It was called the “mecca of confinement." A Parisian hospital for
women of abnormal constitution, for the female dregs of society. Causes of
death included “masturbation, bad reading habits, nostalgia and misery.”
In its heyday it was called the Versaille of pain, a living museum of pathology
, 5000 strong. It is here that Charcot, the founder of neurology, rediscovers
hysteria.
One young woman, Augustine, just 15, is admitted in 1882 for paralysis of
sensation in her right arm and attacks of severe hysteria. Wet collodion photography
is too slow to capture Augustine’s “fits,” so Charcot and
Regnard have Augustine reenact her hysterical seizures. She becomes a “star”

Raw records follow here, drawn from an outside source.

/-! ### The families of Instr -/

/-- A command request runs SEND_COMMAND of its index. -/
theorem exec_sendcmd (idx : Idx) (arg : Word) (s : State) :
    exec (Instr.sendcmd idx arg) s = .next (sendCommand settings idx arg s) := by
  obtain ⟨⟨n, hn⟩⟩ := idx
  change n < 64 at hn
  interval_cases n <;> rfl

/-- A command request makes the accesses of SEND_COMMAND. -/
theorem accessGroup_sendcmd (idx : Idx) (arg : Word) : accessGroup (Instr.sendcmd idx arg) = .command := by
  obtain ⟨⟨n, hn⟩⟩ := idx
  change n < 64 at hn
  interval_cases n <;> rfl

/-- Every request is one of the nine operations of 30_encoding.md R62. -/
theorem instr_cases (i : Instr) :
    (∃ idx arg, i = Instr.sendcmd idx arg) ∨ i = .cardp ∨ i = .rdonly ∨ i = .devpath ∨ (∃ w, i = .notify w) ∨
      (∃ a b c, i = .setbus a b c) ∨ (∃ k o, i = .recvrsp k o) ∨ (∃ a b c, i = .rdblk a b c) ∨
      (∃ a b c, i = .wrblk a b c) := by
  cases i
  case cardp => simp
  case rdonly => simp
  case devpath => simp
  case notify w => simp
  case setbus a b c => simp
  case recvrsp k o => simp
  case rdblk a b c => simp
  case wrblk a b c => simp
  case sendcmd0 arg => exact Or.inl ⟨0, arg, rfl⟩
  case sendcmd1 arg => exact Or.inl ⟨1, arg, rfl⟩
  case sendcmd2 arg => exact Or.inl ⟨2, arg, rfl⟩
  case sendcmd3 arg => exact Or.inl ⟨3, arg, rfl⟩
  case sendcmd4 arg => exact Or.inl ⟨4, arg, rfl⟩
  case sendcmd5 arg => exact Or.inl ⟨5, arg, rfl⟩
  case sendcmd6 arg => exact Or.inl ⟨6, arg, rfl⟩
  case sendcmd7 arg => exact Or.inl ⟨7, arg, rfl⟩
  case sendcmd8 arg => exact Or.inl ⟨8, arg, rfl⟩
  case sendcmd9 arg => exact Or.inl ⟨9, arg, rfl⟩
  case sendcmd10 arg => exact Or.inl ⟨10, arg, rfl⟩
  case sendcmd11 arg => exact Or.inl ⟨11, arg, rfl⟩
  case sendcmd12 arg => exact Or.inl ⟨12, arg, rfl⟩
  case sendcmd13 arg => exact Or.inl ⟨13, arg, rfl⟩
  case sendcmd14 arg => exact Or.inl ⟨14, arg, rfl⟩
  case sendcmd15 arg => exact Or.inl ⟨15, arg, rfl⟩
  case sendcmd16 arg => exact Or.inl ⟨16, arg, rfl⟩
  case sendcmd17 arg => exact Or.inl ⟨17, arg, rfl⟩
  case sendcmd18 arg => exact Or.inl ⟨18, arg, rfl⟩
  case sendcmd19 arg => exact Or.inl ⟨19, arg, rfl⟩
  case sendcmd20 arg => exact Or.inl ⟨20, arg, rfl⟩
  case sendcmd21 arg => exact Or.inl ⟨21, arg, rfl⟩
  case sendcmd22 arg => exact Or.inl ⟨22, arg, rfl⟩
  case sendcmd23 arg => exact Or.inl ⟨23, arg, rfl⟩
  case sendcmd24 arg => exact Or.inl ⟨24, arg, rfl⟩
  case sendcmd25 arg => exact Or.inl ⟨25, arg, rfl⟩
  case sendcmd26 arg => exact Or.inl ⟨26, arg, rfl⟩
  case sendcmd27 arg => exact Or.inl ⟨27, arg, rfl⟩
  case sendcmd28 arg => exact Or.inl ⟨28, arg, rfl⟩
  case sendcmd29 arg => exact Or.inl ⟨29, arg, rfl⟩
  case sendcmd30 arg => exact Or.inl ⟨30, arg, rfl⟩
  case sendcmd31 arg => exact Or.inl ⟨31, arg, rfl⟩
  case sendcmd32 arg => exact Or.inl ⟨32, arg, rfl⟩
  case sendcmd33 arg => exact Or.inl ⟨33, arg, rfl⟩
  case sendcmd34 arg => exact Or.inl ⟨34, arg, rfl⟩
  case sendcmd35 arg => exact Or.inl ⟨35, arg, rfl⟩
  case sendcmd36 arg => exact Or.inl ⟨36, arg, rfl⟩
  case sendcmd37 arg => exact Or.inl ⟨37, arg, rfl⟩
  case sendcmd38 arg => exact Or.inl ⟨38, arg, rfl⟩
  case sendcmd39 arg => exact Or.inl ⟨39, arg, rfl⟩
  case sendcmd40 arg => exact Or.inl ⟨40, arg, rfl⟩
  case sendcmd41 arg => exact Or.inl ⟨41, arg, rfl⟩
  case sendcmd42 arg => exact Or.inl ⟨42, arg, rfl⟩
  case sendcmd43 arg => exact Or.inl ⟨43, arg, rfl⟩
  case sendcmd44 arg => exact Or.inl ⟨44, arg, rfl⟩
  case sendcmd45 arg => exact Or.inl ⟨45, arg, rfl⟩
  case sendcmd46 arg => exact Or.inl ⟨46, arg, rfl⟩
  case sendcmd47 arg => exact Or.inl ⟨47, arg, rfl⟩
  case sendcmd48 arg => exact Or.inl ⟨48, arg, rfl⟩
  case sendcmd49 arg => exact Or.inl ⟨49, arg, rfl⟩
  case sendcmd50 arg => exact Or.inl ⟨50, arg, rfl⟩
  case sendcmd51 arg => exact Or.inl ⟨51, arg, rfl⟩
  case sendcmd52 arg => exact Or.inl ⟨52, arg, rfl⟩
  case sendcmd53 arg => exact Or.inl ⟨53, arg, rfl⟩
  case sendcmd54 arg => exact Or.inl ⟨54, arg, rfl⟩
  case sendcmd55 arg => exact Or.inl ⟨55, arg, rfl⟩
  case sendcmd56 arg => exact Or.inl ⟨56, arg, rfl⟩
  case sendcmd57 arg => exact Or.inl ⟨57, arg, rfl⟩
  case sendcmd58 arg => exact Or.inl ⟨58, arg, rfl⟩
  case sendcmd59 arg => exact Or.inl ⟨59, arg, rfl⟩
  case sendcmd60 arg => exact Or.inl ⟨60, arg, rfl⟩
  case sendcmd61 arg => exact Or.inl ⟨61, arg, rfl⟩
  case sendcmd62 arg => exact Or.inl ⟨62, arg, rfl⟩
  case sendcmd63 arg => exact Or.inl ⟨63, arg, rfl⟩

/-! ### SEND_COMMAND -/

/-- What SEND_COMMAND can do: refuse a second latch, defer, or dispatch (40_command_dispatch.md R100). -/
theorem sendCommand_cases (cfg : Cfg) (idx : Idx) (arg : Word) (s : State) :
    (dataBearing cfg idx arg = true ∧ s.pending = true ∧ sendCommand cfg idx arg s = usageFault .doubleLatch s) ∨
    (dataBearing cfg idx arg = true ∧ s.pending = false ∧
      sendCommand cfg idx arg s = (s.latch idx arg).deliver (Completion.of .success 0)) ∨
    (dataBearing cfg idx arg = false ∧ sendCommand cfg idx arg s =
      finish (dispatch cfg idx arg true s).status (dispatch cfg idx arg true s).state) := by
  unfold sendCommand
  by_cases hb : dataBearing cfg idx arg = true
  · by_cases hp : s.pending = true
    · exact Or.inl ⟨hb, hp, by rw [if_pos hb, if_pos hp]⟩
    · exact Or.inr (Or.inl ⟨hb, by simpa using hp, by rw [if_pos hb, if_neg hp]⟩)
  · exact Or.inr (Or.inr ⟨by simpa using hb, by rw [if_neg hb]⟩)

/-- The events of a dispatched command. -/
theorem sendCommand_ran {idx : Idx} {arg : Word} (h : dataBearing settings idx arg = false) (s : State) :
    Ran .command 20 (commandAt settings idx arg s :: stopsAfter settings (dispatchBody settings idx arg s)) s
      (finish (dispatch settings idx arg true s).status (dispatch settings idx arg true s).state) := by
  have k := dispatch_ran (g := .command) (Or.inl rfl) settings_stop_not_bearing idx arg s
  rw [no_data_of_not_bearing h] at k
  exact (k.mono (m := 20) (by decide)).after rfl rfl

/-! ### RECEIVE_RESPONSE -/

/-- The events of copying registers to the buffer, and what is left alone. -/
theorem copyResponse_spec (out : Word) (regs : List Reg) (j : Nat) (s : State)
    (hr : ∀ r ∈ regs, mayRead .response r = true) :
    (∃ evs, (copyResponse settings out regs j s).trace = s.trace ++ evs ∧ (∀ e ∈ evs, mayPerform .response e = true) ∧
      delays evs = 0) ∧
    (copyResponse settings out regs j s).ctrl = s.ctrl ∧
    (copyResponse settings out regs j s).latchOpcode = s.latchOpcode ∧
    (copyResponse settings out regs j s).latchArg = s.latchArg ∧
    (copyResponse settings out regs j s).pending = s.pending ∧
    (copyResponse settings out regs j s).nextIsAcmd = s.nextIsAcmd ∧
    (copyResponse settings out regs j s).phase = s.phase ∧
    (copyResponse settings out regs j s).hostRequests = s.hostRequests ∧
    (Memory.wf s.mem → Memory.wf (copyResponse settings out regs j s).mem) ∧
    (∀ y, (∀ i < regs.length, ∀ k < 4, y ≠ byteAddress settings (wordAddress settings out (j + i)) k) →
      Memory.read (copyResponse settings out regs j s).mem y = Memory.read s.mem y) := by
  induction regs generalizing j s with
  | nil => exact ⟨⟨[], by simp [copyResponse], by simp, rfl⟩, rfl, rfl, rfl, rfl, rfl, rfl, rfl, id, fun _ _ => rfl⟩
  | cons r rest ih =>
    have hr1 := hr r (List.mem_cons_self ..)
    obtain ⟨⟨evs, ht, hp, hd⟩, h1, h2, h3, h4, h5, h6, h7, h8, h9⟩ :=
      ih (j + 1) ((s.afterRead r).memWrite settings (wordAddress settings out j) (s.answer r))
        fun q hq => hr q (List.mem_cons_of_mem _ hq)
    simp only [State.memWrite_trace, State.memWrite_ctrl, State.memWrite_latchOpcode, State.memWrite_latchArg,
      State.memWrite_pending, State.memWrite_nextIsAcmd, State.memWrite_phase, State.memWrite_hostRequests,
      State.memWrite_mem, State.afterRead_trace, State.afterRead_ctrl, State.afterRead_latchOpcode,
      State.afterRead_latchArg, State.afterRead_pending, State.afterRead_nextIsAcmd, State.afterRead_phase,
      State.afterRead_hostRequests, State.afterRead_mem] at ht h1 h2 h3 h4 h5 h6 h7 h8 h9
    refine ⟨⟨[.rd r (s.answer r), .memWr (wordAddress settings out j) (s.answer r)] ++ evs, ?_, fun e he => ?_, ?_⟩,
      h1, h2, h3,
      h4, h5, h6, h7, fun hw => h8 (Memory.writeWord_wf _ _ hw), fun y hy => ?_⟩
    · rw [copyResponse, ht]; simp
    · rcases List.mem_append.1 he with he | he
      · rcases List.mem_cons.1 he with rfl | he
        · exact hr1
        · rw [List.mem_singleton.1 he]; rfl
      · exact hp e he
    · rw [delays_append, hd]; rfl
    · rw [copyResponse, h9 y fun i hi k hk => ?_]
      · exact Memory.read_writeWord_of_ne fun k hk => by simpa using hy 0 (by simp) k hk
      · have := hy (i + 1) (by simpa using hi) k hk
        rwa [show j + 1 + i = j + (i + 1) by omega]

/-- In the machine's configuration word `j` of the buffer is at `out + 4*j` in 32-bit arithmetic (20_memory.md R42). -/
theorem wordAddress_settings (out : Word) (j : Nat) : wordAddress settings out j = out + BitVec.ofNat 32 (4 * j) := by
  rw [wordAddress, byteAddress_settings, BitVec.ofNat_toNat, BitVec.setWidth_eq]

/-- The response reader reads response registers only. -/
theorem responseOrder_reads (kind : ReadKind) : ∀ r ∈ responseOrder kind, mayRead .response r = true := by
  cases kind <;> decide

@[simp] theorem responseOrder_length (kind : ReadKind) : (responseOrder kind).length = 4 := by cases kind <;> rfl

/-- What RECEIVE_RESPONSE can do (42_response_reader.md R180): refuse a reserved kind, refuse the null buffer, or
copy the four registers. -/
theorem receiveResponse_cases (code : BitVec 3) (out : Word) (s : State) :
    (readKind? code = none ∧ receiveResponse settings code out s = usageFault .reservedEncoding s) ∨
    (readKind? code ≠ none ∧ out = 0 ∧
      receiveResponse settings code out s = s.deliver (Completion.of .invalidArgument 0)) ∨
    (∃ kind, readKind? code = some kind ∧ out ≠ 0 ∧
      receiveResponse settings code out s =
        finish .success (copyResponse settings out (responseOrder kind) 0 (s.atRule 180))) := by
  unfold receiveResponse
  cases h : readKind? code with
  | none => exact Or.inl ⟨rfl, rfl⟩
  | some kind =>
    by_cases ho : out = 0
    · exact Or.inr (Or.inl ⟨by simp, ho, by simp [ho]⟩)
    · exact Or.inr (Or.inr ⟨kind, rfl, ho, if_neg ho⟩)

/-! ### SET_BUS_PARAMETERS -/

/-- What SET_BUS_PARAMETERS can do (43_host_surface.md R195, R196). -/
theorem setBus_cases (cfg : Cfg) (width : Word) (s : State) :
    (∃ wbits, widthBits? cfg width = some wbits ∧ setBus cfg width s =
      finish .success (((s.atRule 195).afterRead .clkcr).regWrite .clkcr (clkcrWord cfg (s.answer .clkcr) wbits))) ∨
    (widthBits? cfg width = none ∧ setBus cfg width s =
      finish (badWidthStatus s.draws) (((s.atRule 196).addDraws 1).log (.badBusWidth width))) := by
  unfold setBus
  cases h : widthBits? cfg width with
  | none => exact Or.inr ⟨rfl, rfl⟩
  | some wbits => exact Or.inl ⟨wbits, rfl, rfl⟩

/-! ### READ_BLOCK -/

/-- The state a replay starts from, after CONFIGURE (41_data_path.md R160). -/
abbrev replayEntry (cfg : Cfg) (t : TransferDescriptor) (s : State) : State :=
  (((configure cfg t s).atRule 160).setPhase .armed).setPhase .executing

/-- The DISPATCH of the latched command. -/
abbrev replayed (cfg : Cfg) (t : TransferDescriptor) (s : State) : Result :=
  dispatch cfg s.latchOpcode s.latchArg true (replayEntry cfg t s)

/-- READ_BLOCK past its checks, over the DISPATCH of the latched command. -/
theorem transferBlock_eq (cfg : Cfg) (t : TransferDescriptor) (s : State) :
    transferBlock cfg t s = finish (replayed cfg t s).status (afterReplay cfg t ((replayed cfg t s).state.setPhase
      (if (replayed cfg t s).status = .success then .completed else .failed))) := by
  have h := configure_kept cfg t s
  simp only [transferBlock, replay, replayed, State.setPhase_latchOpcode, State.setPhase_latchArg,
    State.atRule_latchOpcode, State.atRule_latchArg, h.latchOpcode, h.latchArg]

theorem replayed_kept (cfg : Cfg) (t : TransferDescriptor) (s : State) :
    (replayed cfg t s).state.mem = s.mem ∧ (replayed cfg t s).state.hostRequests = s.hostRequests := by
  have h := dispatch_kept cfg s.latchOpcode s.latchArg true (replayEntry cfg t s)
  have k := configure_kept cfg t s
  refine ⟨h.mem.trans ?_, h.hostRequests.trans ?_⟩
  · rw [State.setPhase_mem, State.setPhase_mem, State.atRule_mem, k.mem]
  · rw [State.setPhase_hostRequests, State.setPhase_hostRequests, State.atRule_hostRequests, k.hostRequests]

/-- What READ_BLOCK leaves in the latch, the phase, SEQ, memory and the completion port once it has replayed
(41_data_path.md R162, 20_memory.md R52). -/
theorem transferBlock_spec (cfg : Cfg) (t : TransferDescriptor) (s : State) :
    (transferBlock cfg t s).pending = false ∧ (transferBlock cfg t s).latchOpcode = 0 ∧
    (transferBlock cfg t s).latchArg = 0 ∧ (transferBlock cfg t s).phase = .idle ∧
    (transferBlock cfg t s).seqStep = .none ∧ (transferBlock cfg t s).seqIter = 0 ∧
    (transferBlock cfg t s).hostRequests = s.hostRequests ∧
    (transferBlock cfg t s).mem = Memory.fillFree cfg s.mem t.buf (replayed cfg t s).state.draws t.n.toNat ∧
    (transferBlock cfg t s).completion = some (Completion.of (replayed cfg t s).status 0) ∧
    (transferBlock cfg t s).nextIsAcmd = (replayed cfg t s).state.nextIsAcmd ∧
    (transferBlock cfg t s).ctrl = (replayed cfg t s).state.ctrl ∧
    (transferBlock cfg t s).trace = (replayed cfg t s).state.trace ++ [.cache t.buf t.n] := by
  rw [transferBlock_eq]
  obtain ⟨h1, h2⟩ := replayed_kept cfg t s
  generalize replayed cfg t s = r at h1 h2 ⊢
  refine ⟨rfl, rfl, rfl, rfl, rfl, rfl, h2, ?_, rfl, rfl, rfl, rfl⟩
  rw [← h1]
  rfl

/-- What READ_BLOCK can do (41_data_path.md R160). -/
theorem readBlock_cases (cfg : Cfg) (len buf : Word) (s : State) :
    (s.pending = false ∧ readBlock cfg len buf s = usageFault .noLatchedCommand s) ∨
    (s.pending = true ∧ validLength (clampLength cfg len) = false ∧ readBlock cfg len buf s = usageFault .badLength s) ∨
    (s.pending = true ∧ validLength (clampLength cfg len) = true ∧
      readBlock cfg len buf s = transferBlock cfg (transferOf cfg buf len) s) := by
  unfold readBlock
  by_cases hp : s.pending = true
  · by_cases hv : validLength (clampLength cfg len) = true
    · exact Or.inr (Or.inr ⟨hp, hv, by simp [hp, hv]⟩)
    · exact Or.inr (Or.inl ⟨hp, by simpa using hv, by simp [hp, hv]⟩)
  · exact Or.inl ⟨by simpa using hp, by simp [hp]⟩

performer of her ward, embodying the iconography of an era. Hypnotic experiments
on Friday mornings in the filled amphitheater, delirium induced by ether.
Scenes of hysterical contractures, catalepsie provoked by light, contractions
of the tongue induced by a tuning fork, and Augustine flirting with her physician
experimenters. Its all part of the routine. It’s the story of one young
hysteric who when she relapses, is unable to perform and is returned to her
cell. She dresses as a man and escapes from Salpetriere, disappearing into
history without a trace.
The viscous and entropic lense of epoxy resin captures Augustine as she reenters
our world again.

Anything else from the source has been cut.